The drawings show an embodiment of the weighing device according to the present invention, in which Fig. 1 is a functional block diagram, Fig. 2 is a graph showing an analog signal of a weighed value, and Fig. 3 is a low-pass filter applied to the signal in Fig. 2. Figure 4 is a graph showing the sampling status of area a of the graph in Figure 3, Figure 5 is a graph showing the sampling link status of area b, and Figure 6 is a plan view of the subsequent signal.
FIG. 7 is a side view. (S1)...First weight calculation means, (s2)...

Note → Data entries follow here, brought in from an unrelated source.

-- ==== Sys2Proof/Machine/LaneOps.lean ====
section
/-!
DEFINITION. The shared operations of a lane and its voices: sample clocks (R33), markers that follow a lane (R155 to
R157), segment ends and cancelled starts from outside (R27 to R29), slots that break or are closed with force, the lane's meter
(R164 to R166), and stopping a lane with the contexts that wait on it (R45, R145).
-/
namespace Sys2Proof.Machine

/-! ## Sample clocks (R33) -/

/-- The divider of a rate code: the sample rate is the reference clock divided by it (R33). -/
def dividerOf (rate : Nat) : Nat :=
  match rate with
  | 0 => 4
  | 1 => 6
  | 2 => 8
  | 3 => 12
  | 4 => 16
  | 5 => 24
  | 6 => 32
  | _ => 48

/-- The time from one sample clock to the next at a rate code (R33). -/
def samplePeriod (rate : Nat) : Nat := dividerOf rate * Config.unitsPerCycle

/-- The moment at which the lane's port carries sample t of the block being computed: its first sample at the edge that the
lane took for the block, one sample per sample clock (R42, R156; log entry 26). -/
def Device.sampleClock (d : Device) (l : Fin 8) (t : Nat) : Nat :=
  (d.lane l).lastEdge + (t - (d.lane l).time) * samplePeriod (d.domain (d.lane l).domain).rate

/-! ## Markers that follow a lane -/

/-- The lane of a lane condition (R155). -/
def Condition.lane : Condition → Option (Fin 8)
  | .laneRunning l | .voiceStartPulse l | .segmentEdgePulse l => some l
  | .streamUnderrun _ | .triggerLevel _ | .cueLevelAtLeast _ | .linkUp | .soft => none

def Pulse.active : Pulse → Bool
  | .none => false
  | .running _ | .held _ => true

/-- The level of a marker's condition while no lane freeze governs it (R155, R156). -/
def Device.conditionLevel (d : Device) (linkUp : Bool) (m : Marker) : Bool :=
  match m.condition with
  | .laneRunning l => (d.lane l).state = .running || (d.lane l).state = .freezing || (d.lane l).state = .frozen
  | .voiceStartPulse _ | .segmentEdgePulse _ => m.pulse.active
  | .streamUnderrun s => (d.slot s).underrunLevel
  | .triggerLevel n => (d.triggers.get n).filtered
  | .cueLevelAtLeast k => k ≤ d.cue.engineLevel
  | .linkUp => linkUp
  | .soft => m.softLevel

/-- Whether the marker's lane condition is on a FROZEN lane (R157). -/
def Device.markerFrozen (d : Device) (m : Marker) : Bool :=
  match m.condition.lane with
  | none => false
  | some l => (d.lane l).state = .frozen

/-- A marker's logical state (R155, R157; log entry 6). -/
def Device.markerLogical (d : Device) (linkUp : Bool) (m : Marker) : Bool :=
  if d.markerFrozen m then
    match m.frozenLevel with
    | .forceActive => true
    | .forceInactive => false
    | .holdLast => m.frozenHold.getD false
  else d.conditionLevel linkUp m

/-- A marker as its lane becomes FROZEN (R157). -/
def Marker.freeze (m : Marker) (now : Nat) (level : Bool) : Marker :=
  match m.frozenLevel with
  | .holdLast =>
    { m with frozenHold := some level
             pulse := match m.pulse with
               | .running endsAt => .held (endsAt - now)
               | other => other }
  | .forceActive | .forceInactive => { m with pulse := .none }

/-- The markers of a lane take their frozen level; the lane condition's level is that of the moment (R157). -/
def Device.freezeMarkers (d : Device) (l : Fin 8) : Device :=
  { d with markers := d.markers.map fun m =>
      if m.condition.lane = some l then m.freeze d.now (d.conditionLevel false m) else m }

/-- A lane becomes FROZEN; its port carries zero (R47, R48, R49, R52). -/
def Device.freezeLane (d : Device) (l : Fin 8) : Device :=
  (d.freezeMarkers l).updLane l fun x => { x with state := .frozen, carried := [] }

/-- A lane leaves FROZEN: its markers drop frozen hold and any pulse (R157). -/
def Device.thawMarkers (d : Device) (l : Fin 8) : Device :=
  { d with markers := d.markers.map fun m =>
      if m.condition.lane = some l then { m with frozenHold := none, pulse := .none } else m }

/-- A lane is stopped: pulses not yet begun are removed (R156), and a FROZEN lane is left (R157). -/
def Device.stopMarkers (d : Device) (l : Fin 8) : Device :=
  let d := { d with markers := d.markers.map fun m =>
      if m.condition.lane = some l then { m with startsDue := [] } else m }
  if (d.lane l).state = .frozen then d.thawMarkers l else d

/-! ## Ends of segments and cancelled starts (R27, R28) -/

/-- The state of a voice that ends: PENDING if a pending start remains (R27). -/
def Voice.endState (x : Voice) : VoiceState := if x.pending.isSome then .pending else .idle

/-- A voice whose segment has ended; its other fields are kept (R27; log entry 24). -/
def Voice.ended (x : Voice) (cause : EndCause) : Voice :=
  { x with state := x.endState, current := none, hot := none, stopFade := none, binding := none,
           lastCause := some cause, due := .none }

/-- Whether the end of the voice's segment raises VOICE_END: the end event of its hot copy (R27). -/
def Voice.endEvent (x : Voice) : Bool :=
  match x.hot with
  | none => false
  | some h => h.endEvent

/-- VOICE_END with a cause (R27). -/
def voiceEndEvent (l : Fin 8) (v : Fin 4) (cause : EndCause) : Fin 126 × Byte :=
  (srcVoiceEnd l v, BitVec.ofNat 8 (endCauseCode cause))

/-- The voice's binding is released (R27). -/
def Device.releaseBinding (d : Device) (l : Fin 8) (v : Fin 4) : Device :=
  match (d.voice l v).binding with
  | some (.stream s r) => d.releaseReader s r
  | some (.clip _) => d
  | none => d

/-- The voice's current segment ends from outside (R27, R29). A voice about to chain has no current segment: it ends
without a cause of its own (log entry 8). -/
def Device.endSegment (d : Device) (l : Fin 8) (v : Fin 4) (cause : EndCause) : Device :=
  let x := d.voice l v
  if x.current.isSome then
    let d := (d.releaseBinding l v).updVoice l v (·.ended cause)
    if x.endEvent then d.raiseAll [voiceEndEvent l v cause] else d
  else if x.state = .playing then d.setVoice l v { x with state := x.endState, due := .none }
  else d

/-- A claim of a pending start is released (R28). -/
def Device.releaseClaim (d : Device) (p : PendingStart) : Device :=
  match p.claim with
  | none => d
  | some (s, r) => d.releaseReader s r

/-- A voice whose pending start is cancelled (R28). -/
def Voice.cancelled (x : Voice) (cause : EndCause) : Voice :=
  { x with pending := none, lastCause := some cause, state := if x.state = .pending then .idle else x.state }

/-- The entry of a voice's start leaves the schedule. -/
def Device.unschedule (d : Device) (l : Fin 8) (v : Fin 4) : Device :=
  d.updLane l fun x => { x with schedule := x.schedule.filter fun e => !e.startsVoice v }

/-- The voice's pending start is cancelled (R28). -/
def Device.cancelStart (d : Device) (l : Fin 8) (v : Fin 4) (cause : EndCause) : Device :=
  match (d.voice l v).pending with
  | none => d
  | some p =>
    (((d.unschedule l v).releaseClaim p).updVoice l v (·.cancelled cause)).raiseAll [voiceEndEvent l v cause]

/-! ## Breaks and forced closes (R29, R63, R70) -/

/-- Whether the voice's segment is bound to a reader of the slot. -/
def Voice.reads (x : Voice) (s : Fin 16) : Bool :=
  match x.binding with
  | some (.stream t _) => t = s
  | _ => false

/-- Whether the voice's pending start holds a reader of the slot. -/
def Voice.claims (x : Voice) (s : Fin 16) : Bool :=
  match x.pending with
  | some p => match p.claim with
    | some (t, _) => t = s
    | none => false
  | none => false

/-- Every voice reading the slot ends its segment, and every start holding a reader of it is cancelled, voice by
voice (R29; log entry 21). -/
def Device.endSlotVoices (d : Device) (s : Fin 16) (cause : EndCause) : Device :=
  allVoices.foldl (fun d (l, v) =>
    let d := if (d.voice l v).reads s then d.endSegment l v cause else d
    if (d.voice l v).claims s then d.cancelStart l v cause else d) d

/-- A slot breaks (R70). -/
def Device.breakSlot (d : Device) (s : Fin 16) : Device :=
  let d := (d.shutSlot s .broken (some .broken)).endSlotVoices s .broken
  d.raise (srcStreamEnd s) (BitVec.ofNat 8 (streamCauseCode .broken))

/-! ## The lane's meter (R164 to R166) -/

/-- The samples of a window (R161). -/
def windowSize (code : Nat) : Nat := 256 * 4 ^ code

/-- METER_HIGH or METER_LOW, by the new result and the one before it, judged against the thresholds now (R166). -/
def meterEvents (l : Fin 8) (x : Meter) (level : Int) : List (Fin 126 × Byte) :=
  let above (r : Int) : Bool := x.high < r
  let below (r : Int) : Bool := r < x.low
  let before (f : Int → Bool) : Bool := match x.result with
    | none => false
    | some (r, _) => f r
  if above level ∧ before above = false then [(srcMeterHigh l, 0)]
  else if below level ∧ before below = false then [(srcMeterLow l, 0)]
  else []

/-- A meter with its window in progress discarded. -/
def Meter.discard (x : Meter) : Meter := { x with acc := Val.zero, counted := 0 }

/-- A meter made IDLE, its window discarded, its result kept (R163). -/
def Meter.stop (x : Meter) : Meter := { x.discard with state := .idle }

/-- The end of a window (R165). -/
def Device.windowEnd (d : Device) (l : Fin 8) (x : Meter) : Device :=
  match x.state with
  | .idle => d.setMeter l x
  | .settling => d.setMeter l { x.discard with state := .measuring }
  | .measuring =>
    let level := levelOf x.acc (windowSize x.window)
    let y := { x.discard with result := some (level, (d.lane l).time), fresh := true,
                              state := if x.continuous then .measuring else .idle }
    (d.setMeter l y).raiseAll (meterEvents l x level)

/-- A block of 64 samples handed to the meter, as the powers of its samples; zero samples may be left out (R164). -/
def Device.meterBlock (d : Device) (l : Fin 8) (powers : List Val) : Device :=
  let x := d.meter l
  if x.state = .idle then d
  else
    let y := { x with acc := powers.foldl addVal x.acc, counted := x.counted + 64 }
    if windowSize y.window ≤ y.counted then d.windowEnd l y else d.setMeter l y

/-! ## Contexts that wait on a lane (R144, R145) -/

/-- Whether a context waits on the lane. -/
def Context.waitsOn (c : Context) (l : Fin 8) : Bool :=
  match c.state with
  | .running => false
  | .waiting m _ => m = l

/-- The lowest context of the stack that waits on the lane, and the stack without it. -/
def lowestWaiting (l : Fin 8) : List Context → Option (Context × List Context)
  | [] => none
  | c :: cs =>
    match lowestWaiting l cs with
    | some (x, rest) => some (x, c :: rest)
    | none => if c.waitsOn l then some (c, cs) else none

/-- A context aborted: removed, reported with the index of its WAIT, and selection made (R145). -/
def Device.abortContext (d : Device) (c : Context) (rest : List Context) : Device :=
  (({ d with cue := { d.cue with stack := rest } }).cueFault c.list (c.index - 1) .laneStopped).select

/-- Aborts the contexts that wait on a lane, lowest first (R145; log entry 21). -/
def Device.abortWaiting : Nat → Device → Fin 8 → Device
  | 0, d, _ => d
  | fuel + 1, d, l =>
    match lowestWaiting l d.cue.stack with
    | none => d
    | some (c, rest) => Device.abortWaiting fuel (d.abortContext c rest) l

/-- A context woken by a lane time later than its target (R144). -/
def Context.wake (c : Context) (l : Fin 8) (time : Nat) : Context :=
  match c.state with
  | .running => c
  | .waiting m target => if m = l ∧ target < time then { c with state := .running } else c

/-- The lane hands the Cue Engine its new lane time (R144). -/
def Device.wakeContexts (d : Device) (l : Fin 8) (time : Nat) : Device :=
  { d with cue := { d.cue with stack := d.cue.stack.map (·.wake l time) } }

/-! ## Stopping a lane (R45) -/

/-- A stopped lane's record (R45): what a stop and a playback clear both set. -/
def Lane.stopped (x : Lane) : Lane :=
  { x with state := .stopped, schedule := [], startDue := false, time := 0, carried := [],
           ampNow := gainAmplitude x.masterGain, ampTarget := gainAmplitude x.masterGain, rampLeft := 0,
           rampDue := false }

/-- The voices of the lane end STOPPED and its pending starts are cancelled STOPPED (R45). Each release of a reader makes its
tests before the next one (R83), so a pool GO of one release may stand before a stream GO of a later one, although R94 has one
event queue its stream cell first: this is the model's choice (log entry 38). -/
def Device.stopVoices (d : Device) (l : Fin 8) : Device :=
  (List.finRange 4).foldl (fun d v => (d.endSegment l v .stopped).cancelStart l v .stopped) d

/-- LANE_STOP in a state other than STOPPED (R45). -/
def Device.stopLane (d : Device) (l : Fin 8) : Device :=
  let d := ((d.stopVoices l).stopMarkers l).updLane l Lane.stopped
  let d := if (d.meter l).state = .idle then d else d.setMeter l (d.meter l).stop
  Device.abortWaiting d.cue.stack.length d l

end Sys2Proof.Machine
end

...Second weight calculating means, (S3)...Subtraction means, (2)...Weighing device, (6)...
Notification means.

Claims (1)

[Scope of Claims] 1. A weighing device that weighs a guide object and a weighing object located behind the weighing object by moving them over a weighing device (2), wherein only the guiding object is weighed by passing over a weighing device (2). 2) first weight calculation means (S) for calculating a static weight value of the guiding object from weighing value data from the weighing device (2) while riding on the guiding object;
1), and from the weight value data from the weighing device (2) while the guiding object and the weighing object are on the weighing device (2), the guiding object and the weighing object are combined. a second weight calculating means (S2) for calculating the static weight value determined by the second weight calculating means (S2); and a static weight calculated by the first weight calculating means (S1) from the static weight value calculated by the second weight calculating means (S2). A weighing device provided with a subtraction means (S3) for obtaining a value by subtracting a value. 2. The weighing device according to claim 1, wherein the first weight calculation means (S1) extracts a data portion in which the amplitude of the weighed value data falls within a set range, and based on that data, the first weight calculation means (S1) configured to determine a static weight value of the guided object;
A weighing device comprising a notification means (6) for notifying the completion of weight calculation by the first weight calculation means (S1).